Поднялась и пошла из ограды, отряхивая сзади юбку.
– 40 —
Страда. Золотая легкая пыль в теплом воздухе. Ласковое вылинявшее небо, и где-то там, высоко-высоко в синеве, затерялись голосистые живые комочки – жаворонки. День-деньской звенят, роняя на теплую грудь земли кружевное, тонкое серебро нескончаемых трелей.
В придорожных кустах, деловито попискивая, шныряют бойкие птахи. По ночам сходят с ума перепела. Все живет беззаботной жизнью, ничто еще не предвещает холодных ветров и затяжных, нудных дождей осени.
Хлеба удались хорошие. Люди торопились управиться, пока держится ведро.
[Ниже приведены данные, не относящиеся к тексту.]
-- ==== Sys2Proof/WellFormed.lean ====
section
/-! DEFINITION. Which instruction terms and which field values are legal (30_encoding.md R143, R148, R152). -/

namespace Sys2Proof

/-- The instruction terms that a word encodes. Every field has its width by its type, and a must-be-zero field has no argument (R143), so the
one check left is RAS's selector: `C ≤ 2` (R147, R148 (c)). -/
def Instr.wellFormed : Instr → Bool
  | .nop => true
  | .cla => true
  | .com => true
  | .neg => true
  | .xab => true
  | .tab => true
  | .tba => true
  | .clc => true
  | .sec => true
  | .clo => true
  | .rsi => true
  | .dis => true
  | .ack => true
  | .pch => true
  | .hlt => true
  | .shl _ => true
  | .shr _ => true
  | .sar _ => true
  | .rol _ => true
  | .ror _ => true
  | .lda _ _ _ => true
  | .ldb _ _ _ => true
  | .sta _ _ _ => true
  | .stb _ _ _ => true
  | .stz _ _ _ => true
  | .lia _ _ => true
  | .lib _ _ => true
  | .ldx _ _ _ => true
  | .stx _ _ _ => true
  | .lix _ _ => true
  | .adx _ _ => true
  | .txa _ => true
  | .tax _ => true
  | .djp _ _ _ => true
  | .jmp _ _ _ => true
  | .jaz _ _ _ => true
  | .jnz _ _ _ => true
  | .jan _ _ _ => true
  | .jap _ _ _ => true
  | .jov _ _ _ => true
  | .jcy _ _ _ => true
  | .jsx _ _ _ => true
  | .add _ _ _ => true
  | .sub _ _ _ => true
  | .adc _ _ _ => true
  | .sbc _ _ _ => true
  | .adv _ _ _ => true
  | .sbv _ _ _ => true
  | .mul _ _ _ => true
  | .div _ _ _ => true
  | .and _ _ _ => true
  | .ior _ _ _ => true
  | .xor _ _ _ => true
  | .ske _ _ _ => true
  | .skn _ _ _ => true
  | .skl _ _ _ => true
  | .skg _ _ _ => true
  | .sen _ => true
  | .sds _ => true
  | .spr _ _ _ => true
  | .spc _ _ _ _ => true
  | .rss _ => true
  | .ras k => k.toNat ≤ 2
  | .rdt _ _ _ => true

/-- Every field value fits its width (R141, R152: "every field fits its width"). -/
def Fields.fit (f : Fields) : Bool :=
  f.c < 2 ^ 6 && f.op < 2 ^ 6 && f.j < 2 ^ 6 && f.d < 2 ^ 1 && f.y < 2 ^ 17

end Sys2Proof
end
Жали серпами, косили литовками, пристроив к ним грабельки-крючья, лобогрейками. На полосах богачей, махая крыльями, трещали жнейки.
Николай Колокольников имел свою лобогрейку.
Настроились с утра. Сперва на беседку села Клавдя – показать Кузьме, как действовать граблями и когда поднимать и опускать полотно лобогрейки. Потом сел Кузьма.
Объехали круг, и Кузьма уже уверенно махал граблями, улыбался во весь рот.
Николай правил парой не приученных к лобогрейке лошадей. Перекрывая шум машины, крикнул Кузьме:
– Ну вот, видишь!
Кузьме нравилась эта работа. Четко обрезанная стенка ржи, а внизу движется, сечет ее зубастая, стрекочущая пила. Рожь вздрагивает, клонится…
На полотне уже набралось достаточно – на сноп. Теперь надо отпустить ногой педаль, которой полотно удерживается в наклонном положении, помочь граблями – и кучка ржи сползет с него. Следом идут бабы, вяжут снопы, а потом снопы составляют в суслоны.
Работа отвлекала Кузьму от беспокойных, въедливых мыслей. К вечеру он так устал, что заснул моментально. И во сне рожь все наплывала и наплывала на него, вздрагивала, клонилась – желтая, тучная…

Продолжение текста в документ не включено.